The experience refined what Alvarez looked for during an internship at Eli Lilly and Company in winter and spring 2025 as a part of the Lilly Scholars at Purdue experience. What she wanted was not hands-on creation, but more production based.
It was perfect for the certificate, too.
“The most valuable part — and my favorite part so far — of the certificate is the industry experience. It’s one thing to learn about something in class, but then to actually go do it, see the processes and talk to the engineers is so fulfilling.”
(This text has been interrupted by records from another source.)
-- ==== Sys2Proof/Machine/Signals.lean ====
section
/-!
DEFINITION. The signal unit (12_signals_and_books.md): waits and posts (R324–R331), host operations (R333), the last
signaller (R334), abandoned signals (R336), and the meanings of the SIG_OP and SIG_ADD rows.
-/
namespace Sys2Proof.Machine

def State.sigOf (s : State) (n : Nat) : Signal := Tab.get Signal.free s.sig.sigs n

def State.setSig (s : State) (n : Nat) (g : Signal) : State :=
  { s with sig := { s.sig with sigs := Tab.set Signal.free s.sig.sigs n g } }

/-- Signal n lies in the range of host function k (R323). -/
def State.sigOfHost (s : State) (k n : Nat) : Bool :=
  let h := s.hostCfg k
  decide (h.sigFirst ≤ n) && decide (n < h.sigFirst + h.sigCount)

/-- A command of a context may name signal n (R323). -/
def State.sigForCtx (s : State) (ctx n : Nat) : Bool :=
  match s.hostOfCtx ctx with
  | some k => s.sigOfHost k n
  | none => false

/-- A master may operate on signal n (R323). -/
def State.maySig (s : State) (mst : Master) (n : Nat) : Bool :=
  match mst.host? with
  | some k => s.sigOfHost k n
  | none => decide (n < 65536)

/-! ## Waits (R325, R328) -/

/-- The waits of a command that are in use, with their indices. -/
def Cmd.waits (c : Cmd) : List (Nat × SigEnt) :=
  (c.crec.waits.zipIdx.filter (fun p => p.1.op != 0)).map (fun p => (p.2, p.1))

def Cmd.posts (c : Cmd) : List SigEnt := c.crec.posts.filter (fun e => e.op != 0)

/-- The sum of a command's TAKE values on a signal. -/
def Cmd.takeSum (c : Cmd) (n : Nat) : Nat :=
  (c.waits.filter (fun p => p.2.sig == n && p.2.op == 4)).foldl (fun a p => a + p.2.val.toNat) 0

/-- Whether one wait holds against the values the signals hold now (R325, R328). -/
def State.waitHolds (s : State) (c : Cmd) (e : SigEnt) : Bool :=
  let v := (s.sigOf e.sig).value.toNat
  match e.op with
  | 1 => decide (e.val.toNat ≤ v)
  | 2 => v == e.val.toNat
  | 3 => v != e.val.toNat
  | 4 => decide (c.takeSum e.sig ≤ v)
  | _ => true

/-- Whether all waits of a command hold at this instant (R328). -/
def State.waitsHold (s : State) (c : Cmd) : Bool := c.waits.all (fun p => s.waitHolds c p.2)

/-- Take a command's entries out of every waiter list. -/
def State.dropWaiter (s : State) (slot : Nat) (c : Cmd) : State :=
  c.waits.foldl (fun s p =>
    let g := s.sigOf p.2.sig
    s.setSig p.2.sig { g with waiters := g.waiters.filter (fun w => w.slot != slot) }) s

/-- The waits of a command are satisfied (R328): every TAKE subtracts its VALUE, the entries leave every list, and the
command is eligible to start. -/
def State.satisfy (s : State) (slot : Nat) (c : Cmd) (cause : Nat) : State :=
  let takes := c.waits.filter (fun p => p.2.op == 4)
  let s1 := takes.foldl (fun s p =>
    let g := s.sigOf p.2.sig
    s.setSig p.2.sig { g with value := g.value - p.2.val }) s
  let s2 := s1.dropWaiter slot c
  let left := c.waitLeft - (s.time.cmdClk - c.waitAt).toNat
  let s3 := s2.setCmd slot (some { c with phase := .ready, waitLeft := left, held := takes.map (fun p => (p.2.sig, p.2.val)) })
  s3.trace false ⟨0x05, 0x10, 0, 0, BitVec.ofNat 32 cause, s.time.now,
    BitVec.ofNat 64 (s3.sigOf cause).value.toNat, BitVec.ofNat 64 slot⟩

/-- The first waiter of a signal, in list order, whose command's waits hold (R328). -/
def State.firstHeld (s : State) (n : Nat) : Option (Nat × Cmd) :=
  (s.sigOf n).waiters.findSome? (fun w =>
    match s.cmd? w.slot with
    | some c => if c.phase = .admitted ∧ s.waitsHold c then some (w.slot, c) else none
    | none => none)

/-- Re-examine lists until no waiter in them holds (R328): after a command is satisfied its list is examined again from its oldest waiter, and
the lists of the other signals whose value its TAKEs changed come after. -/
def State.examineAll : Nat → State → List Nat → State
  | 0, s, _ => s
  | _ + 1, s, [] => s
  | f + 1, s, n :: t =>
    match s.firstHeld n with
    | none => State.examineAll f s t
    | some (slot, c) =>
      let changed := (c.waits.filter (fun p => p.2.op == 4 && p.2.sig != n)).map (fun p => p.2.sig)
      State.examineAll f (s.satisfy slot c n) (n :: (t ++ changed))

/-- The signal unit re-examines the waiter lists of changed signals (R328). Each satisfied command adds at most four
signals, so the fuel covers every list. -/
def State.examine (s : State) (ns : List Nat) : State :=
  State.examineAll (ns.length + 5 * s.cmds.slots.length + 1) s ns

/-! ## Posts (R326, R330, R334) -/

/-- Who posts: master identity, context, queue, SEQ (R334). -/
structure Poster where
  master : Nat
  ctx    : Nat
  queue  : Nat
  seq    : Word
  deriving DecidableEq, Repr

/-- Whether a class allows a POP (R324). -/
def popAllowed (cls pop : Nat) : Bool := pop == 1 || pop == 3 || (pop == 2 && cls == 0)

/-- Whether a class allows a WOP (R324). -/
def wopAllowed (cls wop : Nat) : Bool := wop == 1 || wop == 2 || wop == 3 || (wop == 4 && cls == 0)

/-- The value after one post; `none` when a data signal would leave its range (R324, R326). -/
def postValue (g : Signal) (pop : Nat) (v : Word) : Option (Word × Bool) :=
  let x := g.value.toNat
  match pop with
  | 1 =>
    if x + v.toNat < 2 ^ 32 then some (g.value + v, g.sat)
    else if g.cls = 1 then some (0xFFFFFFFF, true) else none
  | 2 => if v.toNat ≤ x then some (g.value - v, g.sat) else none
  | _ => some (v, false)

/-- Check a set of posts in order (R330): whether every one stays in range; posts to abandoned signals are discarded. -/
def State.postsFit (s : State) : List SigEnt → Bool
  | [] => true
  | e :: t =>
    let g := s.sigOf e.sig
    if g.state = .live then
      match postValue g e.op e.val with
      | some v => (s.setSig e.sig { g with value := v.1, sat := v.2 }).postsFit t
      | none => false
    else s.postsFit t

/-- Apply one post that fits: the value, SAT, the last-signaller record and its trace record (R330, R334); a post to
an abandoned signal is discarded and logged (R336). -/
def State.applyPost (s : State) (p : Poster) (e : SigEnt) : State :=
  let g := s.sigOf e.sig
  if g.state = .live then
    match postValue g e.op e.val with
    | some v =>
      let last : LastSig := ⟨p.master, p.ctx, p.queue, e.op, p.seq, s.time.now⟩
      (s.setSig e.sig { g with value := v.1, sat := v.2, last := last }).trace false
        ⟨0x04, 0x10, 0, 0, BitVec.ofNat 32 e.sig, s.time.now, BitVec.ofNat 64 v.1.toNat,
          BitVec.ofNat 64 (p.master + putAt p.ctx 4)⟩
    | none => s
  else
    s.logErr { status := stAbandoned, unit := uSig, ctx := p.ctx, host := s.ctxHostCode p.ctx, master := p.master,
               index := e.sig }

/-- Apply a set of posts in one step of the signal unit (R330): all, or none with `false`. -/
def State.postAll (s : State) (p : Poster) (es : List SigEnt) : State × Bool :=
  if s.postsFit es then
    let live := (es.filter (fun e => (s.sigOf e.sig).state == .live)).map (·.sig)
    ((es.foldl (fun s e => s.applyPost p e) s).examine live, true)
  else
    (es.foldl (fun s e => s.logErr { status := stSigUnderflow, unit := uSig, ctx := p.ctx, host := s.ctxHostCode p.ctx,
                                     master := p.master, index := e.sig }) s, false)

/-! ## The entries of a command (R327, R331) -/

/-- What R327 finds wrong with a command's entries at the latch instant. -/
def State.entryFault (s : State) (ctx : Nat) (waits posts : List SigEnt) : Option Byte :=
  let ws := waits.filter (fun e => e.op != 0)
  let ps := posts.filter (fun e => e.op != 0)
  let free (e : SigEnt) : Bool := (s.sigOf e.sig).state == .free
  let missing (e : SigEnt) : Bool := free e || !s.sigForCtx ctx e.sig
  let fmt := ws.any (fun e => !free e && !wopAllowed (s.sigOf e.sig).cls e.op)
    || ps.any (fun e => !free e && !popAllowed (s.sigOf e.sig).cls e.op)
    || ws.any (fun e => e.op == 4 && e.val == 0)
  if fmt then some stFormat
  else if ws.any missing || ps.any missing then some stRange
  else if ws.any (fun e => (s.sigOf e.sig).state == .abandoned) then some stAbandoned
  else none

/-- The entries of an admitted command: one REFS each, and its waits join the lists in order (R327). -/
def State.joinEntries (s : State) (slot : Nat) (c : Cmd) : State :=
  let s1 := (c.waits.map (·.2) ++ c.posts).foldl (fun s e =>
    let g := s.sigOf e.sig
    s.setSig e.sig { g with refs := g.refs + 1 }) s
  c.waits.foldl (fun s p =>
    let g := s.sigOf p.2.sig
    s.setSig p.2.sig { g with waiters := g.waiters ++ [⟨slot, p.1, p.2.op, p.2.val⟩] }) s1

/-- The entries of a command that retires or ends: REFS falls by one each, and its waits leave the lists (R327). -/
def State.leaveEntries (s : State) (slot : Nat) (c : Cmd) : State :=
  (c.waits.map (·.2) ++ c.posts).foldl (fun s e =>
    let g := s.sigOf e.sig
    s.setSig e.sig { g with refs := g.refs - 1 }) (s.dropWaiter slot c)

/-- Return the tokens of a command that ends before it starts (R331). -/
def State.returnTokens (s : State) (c : Cmd) : State :=
  let s1 := c.held.foldl (fun s h =>
    let g := s.sigOf h.1
    if g.state = .live then
      if g.value.toNat + h.2.toNat < 2 ^ 32 then s.setSig h.1 { g with value := g.value + h.2 }
      else (s.setSig h.1 { g with value := 0xFFFFFFFF }).logErr
        { status := stSigUnderflow, unit := uSig, ctx := c.ctx, host := s.ctxHostCode c.ctx, index := h.1 }
    else s) s
  s1.examine (c.held.map (·.1))

/-! ## Host operations (R333) -/

def State.sigRegs (s : State) (mst : Master) : SigRegs := Tab.get SigRegs.zero s.sig.regs mst.code

def State.setSigRegs (s : State) (mst : Master) (r : SigRegs) : State :=
  { s with sig := { s.sig with regs := Tab.set SigRegs.zero s.sig.regs mst.code r } }

/-- Report the outcome of a master's signal operation. -/
def State.sigDone (s : State) (mst : Master) (st : Byte) : State :=
  s.setSigRegs mst { s.sigRegs mst with busy := false, status := st }

/-- The poster of a host post (R334). -/
def Poster.ofMaster (mst : Master) : Poster := ⟨mst.code, 0, 0, 0xFFFFFFFF⟩

/-- An operation on a signal outside the master's range is refused and logged (R333). -/
def State.sigRefused (s : State) (mst : Master) : State :=
  (s.logErr { status := stRange, unit := uSig, host := mst.hostCode, master := mst.code, index := (s.sigRegs mst).sel }).sigDone
    mst stRange

/-- Signals owned by a context. -/
def State.ownedSigs (s : State) (ctx : Nat) : List Nat :=
  Tab.keysWhere (fun g => g.state == .live && g.owner == ctx) s.sig.sigs

/-- A post of a host to one signal (R327, R333): FORMAT before RANGE before ABANDONED; the state and the status; a refused or discarded post is logged (R330, R336). -/
def State.hostPost (s : State) (mst : Master) (n pop : Nat) (v : Word) : State × Byte :=
  let g := s.sigOf n
  if pop = 0 ∨ 3 < pop then (s, stFormat)
  else if g.state = .free then (s, stRange)
  else if !popAllowed g.cls pop then (s, stFormat)
  else if g.state = .abandoned then
    (s.logErr { status := stAbandoned, unit := uSig, ctx := g.owner, owner := s.ctxHostCode g.owner, host := mst.hostCode, master := mst.code, index := n },
     stAbandoned)
  else
    match postValue g pop v with
    | none =>
      (s.logErr { status := stSigUnderflow, unit := uSig, ctx := g.owner, owner := s.ctxHostCode g.owner, host := mst.hostCode, master := mst.code, index := n },
       stSigUnderflow)
    | some _ => ((s.applyPost (Poster.ofMaster mst) ⟨n, pop, v⟩).examine [n], stOk)

/-- BIND of SIG_OP (R333). -/
def sigBindOp (mst : Master) (cls ctx : Nat) (v : Word) (s : State) : State :=
  let n := (s.sigRegs mst).sel
  if !s.maySig mst n then s.sigRefused mst
  else if (s.sigOf n).state ≠ .free ∨ !s.mayCtx mst ctx then s.sigDone mst stRange
  else if 256 ≤ (s.ownedSigs ctx).length then s.sigDone mst stResource
  else (s.setSig n { Signal.free with state := .live, cls := cls % 2, owner := ctx, value := v }).sigDone mst stOk

/-- UNBIND of SIG_OP (R333). -/
def sigUnbindOp (mst : Master) (s : State) : State :=
  let n := (s.sigRegs mst).sel
  if !s.maySig mst n then s.sigRefused mst
  else
    let g := s.sigOf n
    if g.state = .free ∨ g.refs ≠ 0 ∨ g.ownerSaved then s.sigDone mst stResource
    else (s.setSig n Signal.free).sigDone mst stOk

/-- POST of SIG_OP (R333). -/
def sigPostOp (mst : Master) (pop : Nat) (v : Word) (s : State) : State :=
  let n := (s.sigRegs mst).sel
  if !s.maySig mst n then s.sigRefused mst
  else
    let r := s.hostPost mst n pop v
    r.1.sigDone mst r.2

/-- CLRSAT of SIG_OP (R324, R333). -/
def clrsatOp (mst : Master) (s : State) : State :=
  let n := (s.sigRegs mst).sel
  if !s.maySig mst n then s.sigRefused mst
  else
    let g := s.sigOf n
    if g.state = .free then s.sigDone mst stRange
    else (s.setSig n { g with sat := false }).sigDone mst stOk

/-- A write of SIG_ADDn (12 "SIG_VAL and SIG_ADD windows"): a POST ADD; any outcome but OK is logged, and SIG_STAT is
unchanged. -/
def sigAddOp (mst : Master) (n : Nat) (v : Word) (s : State) : State :=
  let off := 0x3C0000 + 4 * n
  if !s.maySig mst n then s.logReg mst off
  else
    let r := s.hostPost mst n 1 v
    if r.2 = stOk ∨ r.2 = stAbandoned ∨ r.2 = stSigUnderflow then r.1
    else r.1.logErr { status := r.2, unit := uSig, host := mst.hostCode, master := mst.code, addr := off, index := n }

end Sys2Proof.Machine
end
The role at Lilly was the perfect test of Alvarez’s new goal to try out product engineering. As a reliability engineering intern at manufacturing sites, Alvarez was part of a team determined to keep production lines running smoothly and efficiently. Particularly, Alvarez would find replacements for machine parts that were no longer manufactured, called obsolete spare parts, before the parts broke down on the assembly line became a hinderance to getting medications out the door.
Sometimes it was an easy task. Sometimes, it was a quest to find a part that could even similarly fit and function.
Either way, the internship was real-world, everyday engineering.
She loved it.
“I think (the experience) reaffirmed what I wanted to do,” she said. “It showed me that I really enjoyed the people, the culture and the work. I saw that this is an industry that I would feel fulfilled going to work every day.”
Every day was different as an engineering intern. Some days, she was walking the manufacturing floor. Other days, she was scouring the web for replacement parts. Still other days, Alvarez was out and about, tracking down replacements and implementing them with one of the full-time engineers.
The work challenged Alvarez’s fledgling skills as a sophomore. It also challenged her original perception that she would have to be a biomedical engineer to be in the medical field.
“It’s so cool to see (biomedical and chemical) engineers take all this chemistry knowledge and make something that can affect a patient,” Alvarez said. “But even more surprising to me was that a mechanical engineer can help that process by making sure the machines are running perfectly to create those molecules that make the medicine.”
It was easy for Alvarez to apply Lilly learnings during an operations internship at Avery Dennison last summer. Primed with manufacturing experience from the spring, Alvarez leaned into experiences with flagging and replacing obsolete spare parts and worked to improve the company’s material processing line with new equipment and techniques. She was even able to implement a new operating system, compatible with those already in place, complete with early fault detection and autonomous process control logic.
Alvarez’s experiences are exactly the kind the pharma certificate aims to encourage, said Kimberly Graham, OPP’s senior program manager for pharma and the Lilly Scholars at Purdue program.
“Having completed internships at Eli Lilly and Company and Avery Dennison and with experience as an undergraduate research assistant, Sophia brings both technical insight and professional maturity to her learning,” Graham said.“I’ve seen her grow significantly throughout her time here at Purdue thus far, becoming a thoughtful, confident engineer ready to make an impact in the pharmaceutical manufacturing space and in peoples’ lives.”